Task statement:
The answer must consist of every line in the records that contains the word "lean".

Available data:
——

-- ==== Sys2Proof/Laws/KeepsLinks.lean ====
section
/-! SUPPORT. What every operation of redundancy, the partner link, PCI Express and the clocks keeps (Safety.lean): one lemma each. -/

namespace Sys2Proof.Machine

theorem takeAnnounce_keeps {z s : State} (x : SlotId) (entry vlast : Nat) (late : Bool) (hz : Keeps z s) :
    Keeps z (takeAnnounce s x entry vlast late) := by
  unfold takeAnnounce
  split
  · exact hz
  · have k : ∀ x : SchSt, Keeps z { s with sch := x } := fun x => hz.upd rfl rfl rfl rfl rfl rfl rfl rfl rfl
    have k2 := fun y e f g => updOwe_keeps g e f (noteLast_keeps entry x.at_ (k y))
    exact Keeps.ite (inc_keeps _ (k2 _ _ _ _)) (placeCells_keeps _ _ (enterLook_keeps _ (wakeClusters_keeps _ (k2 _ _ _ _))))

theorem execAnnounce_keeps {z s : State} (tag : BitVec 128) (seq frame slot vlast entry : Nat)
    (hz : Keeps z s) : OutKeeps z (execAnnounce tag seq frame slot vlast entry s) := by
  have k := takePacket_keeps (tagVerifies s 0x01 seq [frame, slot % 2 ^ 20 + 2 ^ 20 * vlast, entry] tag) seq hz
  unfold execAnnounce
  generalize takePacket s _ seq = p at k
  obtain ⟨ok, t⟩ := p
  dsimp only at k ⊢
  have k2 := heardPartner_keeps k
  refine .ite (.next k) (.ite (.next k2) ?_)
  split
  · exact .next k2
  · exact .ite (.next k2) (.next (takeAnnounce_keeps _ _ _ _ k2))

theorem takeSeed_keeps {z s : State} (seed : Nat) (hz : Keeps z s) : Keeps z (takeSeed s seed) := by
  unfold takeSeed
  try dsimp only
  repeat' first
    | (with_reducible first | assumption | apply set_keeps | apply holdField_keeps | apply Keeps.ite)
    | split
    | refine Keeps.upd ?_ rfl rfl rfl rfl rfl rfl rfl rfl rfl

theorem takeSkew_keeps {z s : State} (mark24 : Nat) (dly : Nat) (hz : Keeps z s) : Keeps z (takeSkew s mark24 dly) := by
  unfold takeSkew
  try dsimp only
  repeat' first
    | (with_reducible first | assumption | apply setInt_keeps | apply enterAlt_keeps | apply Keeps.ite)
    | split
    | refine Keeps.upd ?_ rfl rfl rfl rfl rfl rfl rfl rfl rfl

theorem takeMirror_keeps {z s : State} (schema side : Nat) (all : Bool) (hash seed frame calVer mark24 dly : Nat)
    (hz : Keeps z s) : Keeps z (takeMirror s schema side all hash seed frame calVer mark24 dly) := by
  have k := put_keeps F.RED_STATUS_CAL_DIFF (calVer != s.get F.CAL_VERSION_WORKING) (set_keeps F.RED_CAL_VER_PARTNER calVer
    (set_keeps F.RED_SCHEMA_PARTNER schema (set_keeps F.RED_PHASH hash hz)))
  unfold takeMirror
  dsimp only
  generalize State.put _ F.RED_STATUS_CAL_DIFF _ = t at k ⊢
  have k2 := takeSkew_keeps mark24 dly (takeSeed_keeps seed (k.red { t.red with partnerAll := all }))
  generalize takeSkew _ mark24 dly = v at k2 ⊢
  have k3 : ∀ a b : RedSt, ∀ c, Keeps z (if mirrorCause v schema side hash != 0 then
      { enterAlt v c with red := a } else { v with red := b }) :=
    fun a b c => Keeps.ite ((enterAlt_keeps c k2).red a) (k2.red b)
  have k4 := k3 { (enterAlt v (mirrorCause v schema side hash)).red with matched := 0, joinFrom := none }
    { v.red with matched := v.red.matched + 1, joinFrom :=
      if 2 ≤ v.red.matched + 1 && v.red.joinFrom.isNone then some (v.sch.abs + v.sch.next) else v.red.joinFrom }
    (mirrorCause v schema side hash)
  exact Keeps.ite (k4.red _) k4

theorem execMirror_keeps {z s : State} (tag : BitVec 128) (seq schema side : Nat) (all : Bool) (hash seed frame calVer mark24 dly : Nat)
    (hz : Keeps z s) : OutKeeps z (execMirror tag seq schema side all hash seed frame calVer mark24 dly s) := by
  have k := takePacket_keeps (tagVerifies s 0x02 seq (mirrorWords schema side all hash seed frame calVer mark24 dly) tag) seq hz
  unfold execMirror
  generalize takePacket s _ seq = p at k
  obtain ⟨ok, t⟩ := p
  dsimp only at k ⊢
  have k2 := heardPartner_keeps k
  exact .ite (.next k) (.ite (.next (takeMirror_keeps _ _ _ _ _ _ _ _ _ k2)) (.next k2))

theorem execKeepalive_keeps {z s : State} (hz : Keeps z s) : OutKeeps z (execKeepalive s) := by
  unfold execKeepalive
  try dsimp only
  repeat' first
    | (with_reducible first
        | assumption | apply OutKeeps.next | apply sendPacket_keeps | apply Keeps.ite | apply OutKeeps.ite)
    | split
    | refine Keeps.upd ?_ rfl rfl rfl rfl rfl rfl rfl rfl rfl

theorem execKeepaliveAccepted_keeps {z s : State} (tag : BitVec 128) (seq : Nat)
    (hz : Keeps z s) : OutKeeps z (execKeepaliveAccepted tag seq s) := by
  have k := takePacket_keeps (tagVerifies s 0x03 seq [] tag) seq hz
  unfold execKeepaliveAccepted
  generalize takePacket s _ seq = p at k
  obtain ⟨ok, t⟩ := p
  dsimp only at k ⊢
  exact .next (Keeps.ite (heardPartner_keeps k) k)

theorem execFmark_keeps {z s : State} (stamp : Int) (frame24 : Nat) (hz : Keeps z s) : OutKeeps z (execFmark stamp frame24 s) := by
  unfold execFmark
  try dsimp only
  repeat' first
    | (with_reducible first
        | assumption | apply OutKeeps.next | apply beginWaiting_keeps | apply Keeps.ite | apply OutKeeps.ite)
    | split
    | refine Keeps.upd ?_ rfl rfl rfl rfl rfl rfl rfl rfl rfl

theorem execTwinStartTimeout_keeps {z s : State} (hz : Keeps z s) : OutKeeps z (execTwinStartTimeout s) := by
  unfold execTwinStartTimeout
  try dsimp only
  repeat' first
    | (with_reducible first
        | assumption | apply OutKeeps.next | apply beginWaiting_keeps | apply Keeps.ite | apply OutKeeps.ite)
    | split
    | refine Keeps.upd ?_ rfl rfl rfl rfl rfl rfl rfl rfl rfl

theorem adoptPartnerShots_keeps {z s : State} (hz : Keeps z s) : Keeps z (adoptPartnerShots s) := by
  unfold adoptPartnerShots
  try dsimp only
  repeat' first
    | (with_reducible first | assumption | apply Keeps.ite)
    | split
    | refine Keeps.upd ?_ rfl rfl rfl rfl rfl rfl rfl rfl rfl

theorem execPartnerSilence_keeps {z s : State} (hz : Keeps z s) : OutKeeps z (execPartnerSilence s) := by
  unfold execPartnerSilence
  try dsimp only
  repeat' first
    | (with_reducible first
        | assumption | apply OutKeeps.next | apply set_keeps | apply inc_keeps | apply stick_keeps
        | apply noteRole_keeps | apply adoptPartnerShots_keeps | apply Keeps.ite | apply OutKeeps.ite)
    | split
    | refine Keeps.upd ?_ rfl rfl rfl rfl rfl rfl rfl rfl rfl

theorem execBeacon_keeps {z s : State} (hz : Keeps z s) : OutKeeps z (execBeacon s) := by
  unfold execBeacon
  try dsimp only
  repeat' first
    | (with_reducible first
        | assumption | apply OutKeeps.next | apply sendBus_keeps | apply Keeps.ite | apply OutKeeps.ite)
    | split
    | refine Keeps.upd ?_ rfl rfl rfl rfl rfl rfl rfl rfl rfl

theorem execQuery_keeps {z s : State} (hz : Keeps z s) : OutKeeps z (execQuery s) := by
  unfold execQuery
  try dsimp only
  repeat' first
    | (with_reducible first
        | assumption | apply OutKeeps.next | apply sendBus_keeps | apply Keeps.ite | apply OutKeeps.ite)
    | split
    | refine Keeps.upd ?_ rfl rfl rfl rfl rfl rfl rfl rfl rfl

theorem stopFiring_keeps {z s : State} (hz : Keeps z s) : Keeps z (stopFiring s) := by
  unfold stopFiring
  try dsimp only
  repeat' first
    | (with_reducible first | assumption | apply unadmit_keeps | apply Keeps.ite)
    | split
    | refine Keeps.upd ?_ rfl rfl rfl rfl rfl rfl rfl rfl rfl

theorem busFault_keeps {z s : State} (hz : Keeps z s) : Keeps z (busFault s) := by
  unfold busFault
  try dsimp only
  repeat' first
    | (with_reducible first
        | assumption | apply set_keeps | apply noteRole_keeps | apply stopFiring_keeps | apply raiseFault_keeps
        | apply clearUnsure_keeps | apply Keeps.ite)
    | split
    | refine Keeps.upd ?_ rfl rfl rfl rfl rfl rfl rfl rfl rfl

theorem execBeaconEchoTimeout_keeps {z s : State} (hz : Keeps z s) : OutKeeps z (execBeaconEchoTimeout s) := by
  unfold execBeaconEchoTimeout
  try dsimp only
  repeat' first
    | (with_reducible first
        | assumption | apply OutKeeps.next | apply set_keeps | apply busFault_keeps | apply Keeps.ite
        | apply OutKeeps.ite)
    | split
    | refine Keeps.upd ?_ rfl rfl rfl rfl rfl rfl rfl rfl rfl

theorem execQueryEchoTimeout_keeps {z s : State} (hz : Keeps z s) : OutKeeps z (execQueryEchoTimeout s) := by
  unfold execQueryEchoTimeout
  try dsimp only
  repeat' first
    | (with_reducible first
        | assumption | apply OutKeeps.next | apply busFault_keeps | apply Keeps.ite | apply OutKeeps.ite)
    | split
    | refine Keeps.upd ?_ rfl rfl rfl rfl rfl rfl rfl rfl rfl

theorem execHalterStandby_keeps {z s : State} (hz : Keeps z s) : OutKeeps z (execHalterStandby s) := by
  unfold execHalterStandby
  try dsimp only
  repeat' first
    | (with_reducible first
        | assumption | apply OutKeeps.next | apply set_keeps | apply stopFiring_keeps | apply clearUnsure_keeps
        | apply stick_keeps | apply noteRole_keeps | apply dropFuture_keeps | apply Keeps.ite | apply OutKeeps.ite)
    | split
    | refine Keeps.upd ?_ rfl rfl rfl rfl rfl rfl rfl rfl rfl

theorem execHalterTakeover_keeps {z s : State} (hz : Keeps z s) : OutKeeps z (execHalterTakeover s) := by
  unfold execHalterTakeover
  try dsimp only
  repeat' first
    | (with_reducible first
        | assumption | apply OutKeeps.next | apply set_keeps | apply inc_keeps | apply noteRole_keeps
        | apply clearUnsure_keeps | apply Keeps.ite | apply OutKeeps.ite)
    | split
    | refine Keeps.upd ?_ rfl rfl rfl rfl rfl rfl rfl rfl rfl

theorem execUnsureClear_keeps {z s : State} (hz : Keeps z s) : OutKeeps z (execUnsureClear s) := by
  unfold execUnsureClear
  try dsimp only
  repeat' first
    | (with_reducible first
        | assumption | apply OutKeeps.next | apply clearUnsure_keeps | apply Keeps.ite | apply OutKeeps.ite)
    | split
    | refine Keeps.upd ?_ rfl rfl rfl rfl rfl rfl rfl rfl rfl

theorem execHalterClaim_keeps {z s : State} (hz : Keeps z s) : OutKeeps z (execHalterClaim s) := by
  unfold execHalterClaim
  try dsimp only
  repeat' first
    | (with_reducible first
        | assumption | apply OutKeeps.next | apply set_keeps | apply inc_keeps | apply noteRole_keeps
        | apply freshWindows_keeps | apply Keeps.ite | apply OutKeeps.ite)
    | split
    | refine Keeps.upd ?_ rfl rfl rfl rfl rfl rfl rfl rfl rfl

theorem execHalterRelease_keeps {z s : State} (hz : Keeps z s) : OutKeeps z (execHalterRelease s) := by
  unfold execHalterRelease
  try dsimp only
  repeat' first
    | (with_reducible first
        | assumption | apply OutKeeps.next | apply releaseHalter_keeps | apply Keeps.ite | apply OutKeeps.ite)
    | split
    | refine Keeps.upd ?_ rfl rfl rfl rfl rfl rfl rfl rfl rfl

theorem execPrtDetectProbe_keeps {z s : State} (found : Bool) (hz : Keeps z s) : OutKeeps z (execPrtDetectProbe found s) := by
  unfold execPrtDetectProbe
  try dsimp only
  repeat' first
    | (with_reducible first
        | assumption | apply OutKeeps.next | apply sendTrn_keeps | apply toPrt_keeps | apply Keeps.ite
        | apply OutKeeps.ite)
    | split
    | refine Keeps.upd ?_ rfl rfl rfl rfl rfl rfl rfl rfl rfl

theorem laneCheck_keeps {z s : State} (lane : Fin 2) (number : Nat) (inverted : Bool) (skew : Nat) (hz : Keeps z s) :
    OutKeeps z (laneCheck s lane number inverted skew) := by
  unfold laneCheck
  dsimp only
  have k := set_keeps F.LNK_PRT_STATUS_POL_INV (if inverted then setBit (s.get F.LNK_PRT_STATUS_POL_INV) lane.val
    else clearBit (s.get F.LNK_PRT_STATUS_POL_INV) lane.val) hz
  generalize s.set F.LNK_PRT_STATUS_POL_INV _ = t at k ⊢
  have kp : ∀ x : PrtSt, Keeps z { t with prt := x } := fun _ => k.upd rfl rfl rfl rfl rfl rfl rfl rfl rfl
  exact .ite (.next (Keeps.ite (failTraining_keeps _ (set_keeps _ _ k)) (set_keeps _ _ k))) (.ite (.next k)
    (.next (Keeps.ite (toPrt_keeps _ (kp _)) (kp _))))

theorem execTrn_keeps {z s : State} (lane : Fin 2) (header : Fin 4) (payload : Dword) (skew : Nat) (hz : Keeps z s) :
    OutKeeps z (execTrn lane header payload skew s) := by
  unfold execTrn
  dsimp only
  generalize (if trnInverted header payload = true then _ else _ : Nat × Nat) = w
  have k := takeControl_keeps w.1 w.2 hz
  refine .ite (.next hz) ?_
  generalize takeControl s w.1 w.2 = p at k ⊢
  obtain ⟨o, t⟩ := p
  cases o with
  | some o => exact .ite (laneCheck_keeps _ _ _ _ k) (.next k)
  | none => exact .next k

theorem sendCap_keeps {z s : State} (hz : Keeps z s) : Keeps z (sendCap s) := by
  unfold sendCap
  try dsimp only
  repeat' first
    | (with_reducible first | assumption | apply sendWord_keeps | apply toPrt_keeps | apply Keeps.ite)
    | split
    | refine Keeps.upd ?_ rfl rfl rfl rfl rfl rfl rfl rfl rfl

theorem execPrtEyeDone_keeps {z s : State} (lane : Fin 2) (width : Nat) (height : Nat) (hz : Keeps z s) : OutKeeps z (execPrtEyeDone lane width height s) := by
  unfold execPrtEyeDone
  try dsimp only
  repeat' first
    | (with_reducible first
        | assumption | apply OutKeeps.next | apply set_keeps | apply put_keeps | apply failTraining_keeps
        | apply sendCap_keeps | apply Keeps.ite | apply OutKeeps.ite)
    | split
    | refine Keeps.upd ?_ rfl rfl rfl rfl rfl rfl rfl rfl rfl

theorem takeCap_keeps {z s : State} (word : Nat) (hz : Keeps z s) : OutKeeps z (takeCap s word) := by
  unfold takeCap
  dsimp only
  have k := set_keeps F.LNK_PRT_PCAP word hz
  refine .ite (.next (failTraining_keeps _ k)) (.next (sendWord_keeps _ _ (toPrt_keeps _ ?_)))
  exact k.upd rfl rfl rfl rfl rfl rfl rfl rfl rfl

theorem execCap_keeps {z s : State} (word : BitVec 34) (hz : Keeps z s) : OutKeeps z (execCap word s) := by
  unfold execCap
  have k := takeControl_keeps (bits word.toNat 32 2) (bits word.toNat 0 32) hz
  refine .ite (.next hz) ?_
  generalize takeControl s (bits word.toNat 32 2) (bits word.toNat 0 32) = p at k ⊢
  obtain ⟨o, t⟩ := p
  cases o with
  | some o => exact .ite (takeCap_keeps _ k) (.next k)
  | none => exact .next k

——

Exercise solution:
-- ==== Sys2Proof/Laws/KeepsLinks.lean ====
/-! SUPPORT. What every operation of redundancy, the partner link, PCI Express and the clocks keeps (Safety.lean): one lemma each. -/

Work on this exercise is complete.